-- ==== Sys2Proof/Laws/State.lean ====
section
/-! SUPPORT. What each primitive update of the state writes and what it leaves, one small lemma a field, so that no
later proof unfolds a record update. -/

namespace Sys2Proof.Machine

/-! emit -/

@[simp] theorem emit_now (o : Out) (s : State) : (emit o s).now = s.now := rfl
@[simp] theorem emit_regs (o : Out) (s : State) : (emit o s).regs = s.regs := rfl
@[simp] theorem emit_txn (o : Out) (s : State) : (emit o s).txn = s.txn := rfl
@[simp] theorem emit_mgmt (o : Out) (s : State) : (emit o s).mgmt = s.mgmt := rfl
@[simp] theorem emit_fco (o : Out) (s : State) : (emit o s).fco = s.fco := rfl
@[simp] theorem emit_evr (o : Out) (s : State) : (emit o s).evr = s.evr := rfl
@[simp] theorem emit_pwc (o : Out) (s : State) : (emit o s).pwc = s.pwc := rfl
@[simp] theorem emit_pins (o : Out) (s : State) : (emit o s).pins = s.pins := rfl
@[simp] theorem emit_ports (o : Out) (s : State) : (emit o s).ports = s.ports := rfl
@[simp] theorem emit_hqe (o : Out) (s : State) : (emit o s).hqe = s.hqe := rfl
@[simp] theorem emit_fab (o : Out) (s : State) : (emit o s).fab = s.fab := rfl
@[simp] theorem emit_wb (o : Out) (s : State) : (emit o s).wb = s.wb := rfl
@[simp] theorem emit_fiu (o : Out) (s : State) : (emit o s).fiu = s.fiu := rfl
@[simp] theorem emit_cmp (o : Out) (s : State) : (emit o s).cmp = s.cmp := rfl
@[simp] theorem emit_cry (o : Out) (s : State) : (emit o s).cry = s.cry := rfl
@[simp] theorem emit_dge (o : Out) (s : State) : (emit o s).dge = s.dge := rfl
@[simp] theorem emit_sec (o : Out) (s : State) : (emit o s).sec = s.sec := rfl
@[simp] theorem emit_ftu (o : Out) (s : State) : (emit o s).ftu = s.ftu := rfl
@[simp] theorem emit_mca (o : Out) (s : State) : (emit o s).mca = s.mca := rfl
@[simp] theorem emit_par (o : Out) (s : State) : (emit o s).par = s.par := rfl
@[simp] theorem emit_mods (o : Out) (s : State) : (emit o s).mods = s.mods := rfl
@[simp] theorem emit_eph (o : Out) (s : State) : (emit o s).eph = s.eph := rfl
@[simp] theorem emit_repl (o : Out) (s : State) : (emit o s).repl = s.repl := rfl
@[simp] theorem emit_pair (o : Out) (s : State) : (emit o s).pair = s.pair := rfl
@[simp] theorem emit_bld (o : Out) (s : State) : (emit o s).bld = s.bld := rfl
@[simp] theorem emit_out (o : Out) (s : State) : (emit o s).out = o :: s.out := rfl
@[simp] theorem emit_free (o : Out) (s : State) : (emit o s).free = s.free := rfl
@[simp] theorem emit_pending (o : Out) (s : State) : (emit o s).pending = s.pending := rfl

/-! loadF -/

@[simp] theorem loadF_now (f : Fld) (v : Nat) (s : State) : (loadF f v s).now = s.now := rfl
@[simp] theorem loadF_txn (f : Fld) (v : Nat) (s : State) : (loadF f v s).txn = s.txn := rfl
@[simp] theorem loadF_mgmt (f : Fld) (v : Nat) (s : State) : (loadF f v s).mgmt = s.mgmt := rfl
@[simp] theorem loadF_fco (f : Fld) (v : Nat) (s : State) : (loadF f v s).fco = s.fco := rfl
@[simp] theorem loadF_evr (f : Fld) (v : Nat) (s : State) : (loadF f v s).evr = s.evr := rfl
@[simp] theorem loadF_pwc (f : Fld) (v : Nat) (s : State) : (loadF f v s).pwc = s.pwc := rfl
@[simp] theorem loadF_pins (f : Fld) (v : Nat) (s : State) : (loadF f v s).pins = s.pins := rfl
@[simp] theorem loadF_ports (f : Fld) (v : Nat) (s : State) : (loadF f v s).ports = s.ports := rfl
@[simp] theorem loadF_hqe (f : Fld) (v : Nat) (s : State) : (loadF f v s).hqe = s.hqe := rfl
@[simp] theorem loadF_fab (f : Fld) (v : Nat) (s : State) : (loadF f v s).fab = s.fab := rfl
@[simp] theorem loadF_wb (f : Fld) (v : Nat) (s : State) : (loadF f v s).wb = s.wb := rfl
@[simp] theorem loadF_fiu (f : Fld) (v : Nat) (s : State) : (loadF f v s).fiu = s.fiu := rfl
@[simp] theorem loadF_cmp (f : Fld) (v : Nat) (s : State) : (loadF f v s).cmp = s.cmp := rfl
@[simp] theorem loadF_cry (f : Fld) (v : Nat) (s : State) : (loadF f v s).cry = s.cry := rfl
@[simp] theorem loadF_dge (f : Fld) (v : Nat) (s : State) : (loadF f v s).dge = s.dge := rfl
@[simp] theorem loadF_sec (f : Fld) (v : Nat) (s : State) : (loadF f v s).sec = s.sec := rfl
@[simp] theorem loadF_ftu (f : Fld) (v : Nat) (s : State) : (loadF f v s).ftu = s.ftu := rfl
@[simp] theorem loadF_mca (f : Fld) (v : Nat) (s : State) : (loadF f v s).mca = s.mca := rfl
@[simp] theorem loadF_par (f : Fld) (v : Nat) (s : State) : (loadF f v s).par = s.par := rfl
@[simp] theorem loadF_mods (f : Fld) (v : Nat) (s : State) : (loadF f v s).mods = s.mods := rfl
@[simp] theorem loadF_eph (f : Fld) (v : Nat) (s : State) : (loadF f v s).eph = s.eph := rfl
@[simp] theorem loadF_repl (f : Fld) (v : Nat) (s : State) : (loadF f v s).repl = s.repl := rfl
@[simp] theorem loadF_pair (f : Fld) (v : Nat) (s : State) : (loadF f v s).pair = s.pair := rfl
@[simp] theorem loadF_bld (f : Fld) (v : Nat) (s : State) : (loadF f v s).bld = s.bld := rfl
@[simp] theorem loadF_out (f : Fld) (v : Nat) (s : State) : (loadF f v s).out = s.out := rfl
@[simp] theorem loadF_free (f : Fld) (v : Nat) (s : State) : (loadF f v s).free = s.free := rfl
@[simp] theorem loadF_pending (f : Fld) (v : Nat) (s : State) : (loadF f v s).pending = s.pending := rfl

/-! setBankF -/

@[simp] theorem setBankF_now (f : Fld) (i v d : Nat) (s : State) : (setBankF f i v d s).now = s.now := rfl
@[simp] theorem setBankF_txn (f : Fld) (i v d : Nat) (s : State) : (setBankF f i v d s).txn = s.txn := rfl
@[simp] theorem setBankF_mgmt (f : Fld) (i v d : Nat) (s : State) : (setBankF f i v d s).mgmt = s.mgmt := rfl
@[simp] theorem setBankF_fco (f : Fld) (i v d : Nat) (s : State) : (setBankF f i v d s).fco = s.fco := rfl
@[simp] theorem setBankF_evr (f : Fld) (i v d : Nat) (s : State) : (setBankF f i v d s).evr = s.evr := rfl
@[simp] theorem setBankF_pwc (f : Fld) (i v d : Nat) (s : State) : (setBankF f i v d s).pwc = s.pwc := rfl
@[simp] theorem setBankF_pins (f : Fld) (i v d : Nat) (s : State) : (setBankF f i v d s).pins = s.pins := rfl
@[simp] theorem setBankF_ports (f : Fld) (i v d : Nat) (s : State) : (setBankF f i v d s).ports = s.ports := rfl
@[simp] theorem setBankF_hqe (f : Fld) (i v d : Nat) (s : State) : (setBankF f i v d s).hqe = s.hqe := rfl
@[simp] theorem setBankF_fab (f : Fld) (i v d : Nat) (s : State) : (setBankF f i v d s).fab = s.fab := rfl
@[simp] theorem setBankF_wb (f : Fld) (i v d : Nat) (s : State) : (setBankF f i v d s).wb = s.wb := rfl
@[simp] theorem setBankF_fiu (f : Fld) (i v d : Nat) (s : State) : (setBankF f i v d s).fiu = s.fiu := rfl
@[simp] theorem setBankF_cmp (f : Fld) (i v d : Nat) (s : State) : (setBankF f i v d s).cmp = s.cmp := rfl
@[simp] theorem setBankF_cry (f : Fld) (i v d : Nat) (s : State) : (setBankF f i v d s).cry = s.cry := rfl
@[simp] theorem setBankF_dge (f : Fld) (i v d : Nat) (s : State) : (setBankF f i v d s).dge = s.dge := rfl
@[simp] theorem setBankF_sec (f : Fld) (i v d : Nat) (s : State) : (setBankF f i v d s).sec = s.sec := rfl
@[simp] theorem setBankF_ftu (f : Fld) (i v d : Nat) (s : State) : (setBankF f i v d s).ftu = s.ftu := rfl
@[simp] theorem setBankF_mca (f : Fld) (i v d : Nat) (s : State) : (setBankF f i v d s).mca = s.mca := rfl
@[simp] theorem setBankF_par (f : Fld) (i v d : Nat) (s : State) : (setBankF f i v d s).par = s.par := rfl
@[simp] theorem setBankF_mods (f : Fld) (i v d : Nat) (s : State) : (setBankF f i v d s).mods = s.mods := rfl
@[simp] theorem setBankF_eph (f : Fld) (i v d : Nat) (s : State) : (setBankF f i v d s).eph = s.eph := rfl
@[simp] theorem setBankF_repl (f : Fld) (i v d : Nat) (s : State) : (setBankF f i v d s).repl = s.repl := rfl
@[simp] theorem setBankF_pair (f : Fld) (i v d : Nat) (s : State) : (setBankF f i v d s).pair = s.pair := rfl
@[simp] theorem setBankF_bld (f : Fld) (i v d : Nat) (s : State) : (setBankF f i v d s).bld = s.bld := rfl
@[simp] theorem setBankF_out (f : Fld) (i v d : Nat) (s : State) : (setBankF f i v d s).out = s.out := rfl
@[simp] theorem setBankF_free (f : Fld) (i v d : Nat) (s : State) : (setBankF f i v d s).free = s.free := rfl
@[simp] theorem setBankF_pending (f : Fld) (i v d : Nat) (s : State) : (setBankF f i v d s).pending = s.pending := rfl
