-- ==== Sys2Proof/Tests/Slice0.lean ====
section
/-! SUPPORT. Tests of one operation each with figures of the spec's worked examples, the ill-formed commands that the checks
refuse, and a state and operands that meet the hypotheses of every statement. -/

namespace Sys2Proof.Tests

set_option maxRecDepth 4000
set_option linter.unusedVariables false

open Sys2Proof Sys2Proof.Machine

/-! Figures of the worked examples. -/

/-- "Register model": MPT17 lies at 0x0033_1000 and its HDR_ID reads 0x3341_1000. -/
theorem test_header_mpt17 : base (.mpt 17) = 0x331000 ∧ hdrId (.mpt 17) 0 = 0x33411000 := by decide
/-- The Descriptor Table's entries are 32 bytes; MPT17's names plane 3, block 0x34, instance 17 (R93, R94). -/
theorem test_rom_entry : (pageSetEntry (.mpt 17)).take 6 = [1, 3, 0x34, 17, 0, 0] ∧ (pageSetEntry (.mpt 17)).length = 32 ∧
    (limitEntry 3 65536).length = 32 := by decide
/-- "Register model": FTU page 1 lies at 0x0030_1000 and its HDR_ID reads 0x3300_0130. -/
theorem test_header_ftu1 : H.page .ftu 1 = 0x301000 ∧ hdrId .ftu 1 = 0x33000130 := by decide
/-- "Host ports": virtual function 12 of HPE2 of head 1 has the Controller ID 0x480C. -/
theorem test_controller_id : ctlNumber (.hpe 2 12) { State.reset with pins.headSel := 1 } = 0x480C := by decide
/-- "Data path": the coordinates of a fingerprint. -/
theorem test_fingerprint_coordinates :
    let fp : List Byte := [0x3A, 0x91, 0x5C, 0x07, 0xE2, 0x4D, 0x00, 0x1B, 0x66, 0xF0]
    fpSeg fp = 7496 ∧ fpTag fp = 0x5C07E24D ∧ fpBkt fp (setF F.fptCfgBktLog2 24 State.reset) = 1795824 := by decide
/-- "Compression": stripe 0 of the counters begins 0x82, 0xFF, 0x7F, 0x10 and takes 155 bits. -/
theorem test_predicate_stripe :
    let xs := (List.range 16).flatMap fun i => [i, 0x10, 0, 0]
    let l := putBits 3 2 ++ putBits 3 0 ++ predCode 2 xs 0 0 []
    (packBits l).take 4 = [0x82, 0xFF, 0x7F, 0x10] ∧ l.length = 155 := by decide

/-- The band of "Flash translation" and "Parity": D = 8, P = 1, K = 4. -/
def exBand : Band :=
  { no := 0x4A1C, st := .sealed_, d := 8, p := 1, k := 4, cls := 2, bseq := 1, live := 0, stripes := 0, cbits := 0, isMeta := false,
    isGc := false, reloc := false, short := false, degraded := false, mine := true, fwd := 0, openCseq := 1, wrong := [],
    members := [1, 3, 4, 6, 9, 12, 15, 20, 27].map fun m => (m, []) }

/-- "Flash translation": UADDR 0x004A_1C31_24D0_4408 is stripe 1,572 of band 0x00_4A1C, data position 4, byte 0xD040, 4,128 bytes. -/
theorem test_unit_address :
    let u := 0x004A1C3124D04408
    uBand u = 0x4A1C ∧ uOff u = 0x3124D04 ∧ uLen u = 0x102 ∧ uStripe exBand u = 1572 ∧ uParts exBand u = [(4, 0xD040, 0xE060)] := by decide
/-- "Flash translation": the new UADDR decodes to stripe 37, data position 2, byte 0x1A30, 1,488 bytes. -/
theorem test_unit_address_new :
    let u := 0x0051F0012A1A3174
    uStripe exBand u = 37 ∧ uParts exBand u = [(2, 0x1A30, 0x2000)] := by decide
/-- "Parity": in stripe 1,572 P lies on position 2, module 4, and data position 4 on position 7, module 20. -/
theorem test_parity_rotation :
    parPos exBand 1572 0 = 2 ∧ dataPos exBand 1572 4 = 7 ∧ (exBand.members[2]?).map (·.1) = some 4 ∧ (exBand.members[7]?).map (·.1) = some 20 := by
  decide
/-- "Faults": the code of MCA's DIRTY_ECC is 0x1322 and that of FTU's PIPE_FAULT 0x130D. -/
theorem test_error_codes :
    0x1000 + 32 * latchBit .mca + E.mcaDirtyEcc = 0x1322 ∧ 0x1000 + 32 * latchBit .ftu + E.ftuPipeFault = 0x130D := by decide

/-! Ill-formed commands, one for each check. -/

theorem test_wf_address : (Instr.registerWrite 0x4000000 4 0).wf = false ∧ (Instr.latchReadLo 2).wf = false := by decide
theorem test_wf_size : (Instr.registerWrite 0 0 0).wf = false ∧ (Instr.registerWrite 0 4097 0).wf = false ∧ (Instr.registerWrite 0 4 0x100000000).wf = false := by decide
theorem test_wf_block : (Instr.softReset (.hpe 4)).wf = false ∧ (Instr.softReset (.mpt 32)).wf = false ∧ (Instr.softReset (.tl 2)).wf = false ∧
    (Instr.softReset (.dmc 12)).wf = false ∧ (Instr.softReset (.wsp 6)).wf = false ∧ (Instr.softReset (.fab 4)).wf = false := by decide
theorem test_wf_page : (Instr.commit .ftu 4).wf = false ∧ (Instr.commit .ftu 3).wf = true := by decide
theorem test_wf_bit_lane : (Instr.errInjectWrite .ftu 32 0).wf = false ∧ (Instr.errInjectWrite .ftu 0 256).wf = false := by decide
theorem test_wf_power : (Instr.powerRequest .ftu 4).wf = false := by decide
theorem test_wf_queue : (Instr.mqSqEnable 16 true).wf = false ∧ (Instr.mqSqDoorbell 0 4096).wf = false ∧ (Instr.mqCqDoorbell 16 0).wf = false ∧
    (Instr.mqFetch 16 none false).wf = false := by decide
theorem test_wf_descriptor :
    (Instr.mqFetch 0 (some { opcode := 0x10000, tag := 0, fence := false, inline := true, bodyVer := 0, bodyLen := 0, dataLen := 0 }) false).wf = false := by
  decide
theorem test_wf_port : (Instr.perstDeassert 5).wf = false ∧ (Instr.portConventionalReset 4 0).wf = false ∧
    (Instr.portConventionalReset 0 3).wf = false ∧ (Instr.portHoldDetect 4 true).wf = false := by decide
theorem test_wf_function : (Instr.flr 0 257).wf = false ∧ (Instr.vfBlock 4 0 true).wf = false ∧ (Instr.configRequest 0 257 none).wf = false := by decide
theorem test_wf_controller : (Instr.ccEnable (.hpe 0 0) 0 1).wf = false ∧ (Instr.ccEnable (.hpe 0 0) 1 4097).wf = false ∧
    (Instr.sqDoorbell (.fab 4096) 0 0).wf = false ∧ (Instr.sqDoorbell (.hpe 4 0) 0 0).wf = false := by decide
theorem test_wf_module : (Instr.mptPerst 32 true).wf = false ∧ (Instr.mptLinkDown 32).wf = false := by decide
theorem test_wf_link : (Instr.troysLinkDown 2).wf = false ∧ (Instr.winCommit 2).wf = false := by decide
theorem test_wf_data : (Instr.write 1 (List.replicate 0x200001 0)).wf = false := by
  show decide ((List.replicate 0x200001 (0 : Byte)).length ≤ 0x200000) = false
  rw [List.length_replicate]; decide

/-! The hypotheses of each statement hold together. -/

/-- Hypotheses of RegisterWriteReachesItsWord hold together. -/
theorem witness_RegisterWriteReachesItsWord :
    (∃ (b : Block) (v : Nat) (s : State), exists_ b = true ∧ s.pwc.held = false ∧ v < 2 ^ 32) ∧
    (∃ (b : Block) (v : Nat) (s : State), exists_ b = true ∧ s.pwc.held = false ∧ v < 2 ^ 32) ∧
    (∃ (a v : Nat) (s : State), s.pwc.held = false ∧ a % 8 = 0) ∧
    (∃ (b : Block) (v : Nat) (s : State), exists_ b = true ∧ s.pwc.held = false ∧ v < 2 ^ 32 ∧ bit v 8 = true) ∧
    (∃ (v : Nat) (s : State), s.pwc.held = false ∧ graved s = false ∧ getF (H.pwrState .evr) s ≠ 2 ∧ getF (H.state .evr) s ≠ 5 ∧ v < 2 ^ 32) ∧
    (∃ (a v : Nat) (s : State), s.pwc.held = false ∧ a % 4 = 0 ∧ blockAt a = none) ∧
    (∃ (a n v : Nat) (s : State), s.pwc.held = false ∧ (¬(n = 4 ∧ a % 4 = 0)) ∧ (¬(n = 8 ∧ a % 8 = 0))) :=
  ⟨⟨.mpt 31, 2 ^ 32 - 1, State.reset, by decide⟩,
   ⟨.hpe 3, 1, State.reset, by decide⟩,
   ⟨0x2060, 1, State.reset, by decide⟩,
   ⟨.par, 0x1FF01, State.reset, by decide⟩,
   ⟨7, State.reset, by decide⟩,
   ⟨0xA000, 1, State.reset, by decide⟩,
   ⟨0x2044, 8, 1, State.reset, by decide⟩⟩

/-- Hypotheses of CounterReadLatchesHighWord hold together. -/
theorem witness_CounterReadLatchesHighWord :
    (∃ (b : Block) (s : State), exists_ b = true ∧ s.pwc.held = false) ∧
    (∃ (b : Block) (s : State), exists_ b = true ∧ s.pwc.held = false ∧ 1000000 ≤ s.now) ∧
    (∃ (a : Nat) (s : State), s.pwc.held = false ∧ a % 4 ≠ 0) :=
  ⟨⟨.cmp, State.reset, by decide⟩,
   ⟨.ldc, { State.reset with now := 1000000 }, by decide⟩,
   ⟨0x35, State.reset, by decide⟩⟩

/-- Hypotheses of ShadowValuesAreCapturedAndApplied hold together. -/
theorem witness_ShadowValuesAreCapturedAndApplied :
    (∃ (b : Block) (pg : Nat) (s : State), halted s = false ∧ exists_ b = true ∧ pg < pages b ∧ capOf b pg s = none ∧ getF (H.txn b pg) s = 0) ∧
    (∃ (b : Block) (pg : Nat) (s : State), (capOf b pg s).isSome = true) ∧
    (∃ (b : Block) (pg n : Nat) (s : State), halted s = false ∧ exists_ b = true ∧ pg < pages b ∧ capOf b pg s = none ∧ getF (H.txn b pg) s = 1 ∧ getF (H.txnId b pg) s = n) ∧
    (∃ (b : Block) (pg : Nat) (c : Capture) (s : State), halted s = false ∧ capOf b pg s = some c) ∧
    (∃ (b : Block) (pg : Nat) (s : State), halted s = false ∧ capOf b pg s = none) ∧
    (∃ (b : Block) (pg : Nat) (c : Capture) (s : State), halted s = false ∧ capOf b pg s = some c ∧ c.txn = 0 ∧ commitRefused c s = none ∧ indexedFields b pg c.index = [] ∧ indexOf b pg s = c.index ∧ (¬(b = .eph ∧ pg = 1))) :=
  ⟨⟨.hqe, 3, State.reset, by decide⟩,
   ⟨.hqe, 1, { State.reset with regs.caps := [{ blk := .hqe, pg := 1, txn := 0, index := 0, vals := [] }] }, by decide⟩,
   ⟨.hpe 0, 0, 255, setF (H.txn (.hpe 0) 0) 1 (setF (H.txnId (.hpe 0) 0) 255 State.reset), by decide⟩,
   ⟨.hqe, 1, { blk := .hqe, pg := 1, txn := 0, index := 0, vals := [] }, { State.reset with regs.caps := [{ blk := .hqe, pg := 1, txn := 0, index := 0, vals := [] }] }, by decide⟩,
   ⟨.hqe, 1, State.reset, by decide⟩,
   ⟨.dge, 0, { blk := .dge, pg := 0, txn := 0, index := 0, vals := [] }, { State.reset with regs.caps := [{ blk := .dge, pg := 0, txn := 0, index := 0, vals := [] }] }, by decide⟩⟩

/-- Hypotheses of EnablesSwitchTheirBlock hold together. -/
theorem witness_EnablesSwitchTheirBlock :
    (∃ (b : Block) (mc : Bool) (s : State), halted s = false ∧ planeOf b ≠ .control ∧ planeOf b ≠ .memory ∧ (∀ w, b ≠ .wsp w) ∧ blockDown b s = false) ∧
    (∃ (b : Block) (on mc : Bool) (s : State), (planeOf b = .control ∨ planeOf b = .memory)) ∧
    (∃ (b : Block) (n : Nat) (f : Fld) (on mc : Bool) (s : State), halted s = false ∧ enableOf b n = some (f, .service) ∧ getF (H.pwrState b) s ≠ 2 ∧ getF (H.state b) s ≠ 5) ∧
    (∃ (b : Block) (n : Nat) (f : Fld) (mc : Bool) (s : State), halted s = false ∧ enableOf b n = some (f, .mainRoad) ∧ getF (H.pwrState b) s ≠ 2 ∧ getF (H.state b) s ≠ 5) :=
  ⟨⟨.ftu, false, State.reset, by decide, by decide, by decide, by simp, by decide⟩,
   ⟨.dmc 11, true, false, State.reset, by decide⟩,
   ⟨.par, 2, F.parCtrlPatrolEn, true, false, State.reset, by decide⟩,
   ⟨.mir, 1, F.mirCtrlFwdEn, false, State.reset, by decide⟩⟩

About this exercise:
Repeat exactly the lines above from the one with "- 1, State.reset, by" up to and including the one with "(∃ (a : Nat) (s". No other line belongs in the reply.

Solution to the exercise:
  ⟨⟨.mpt 31, 2 ^ 32 - 1, State.reset, by decide⟩,
   ⟨.hpe 3, 1, State.reset, by decide⟩,
   ⟨0x2060, 1, State.reset, by decide⟩,
   ⟨.par, 0x1FF01, State.reset, by decide⟩,
   ⟨7, State.reset, by decide⟩,
   ⟨0xA000, 1, State.reset, by decide⟩,
   ⟨0x2044, 8, 1, State.reset, by decide⟩⟩

/-- Hypotheses of CounterReadLatchesHighWord hold together. -/
theorem witness_CounterReadLatchesHighWord :
    (∃ (b : Block) (s : State), exists_ b = true ∧ s.pwc.held = false) ∧
    (∃ (b : Block) (s : State), exists_ b = true ∧ s.pwc.held = false ∧ 1000000 ≤ s.now) ∧
    (∃ (a : Nat) (s : State), s.pwc.held = false ∧ a % 4 ≠ 0) :=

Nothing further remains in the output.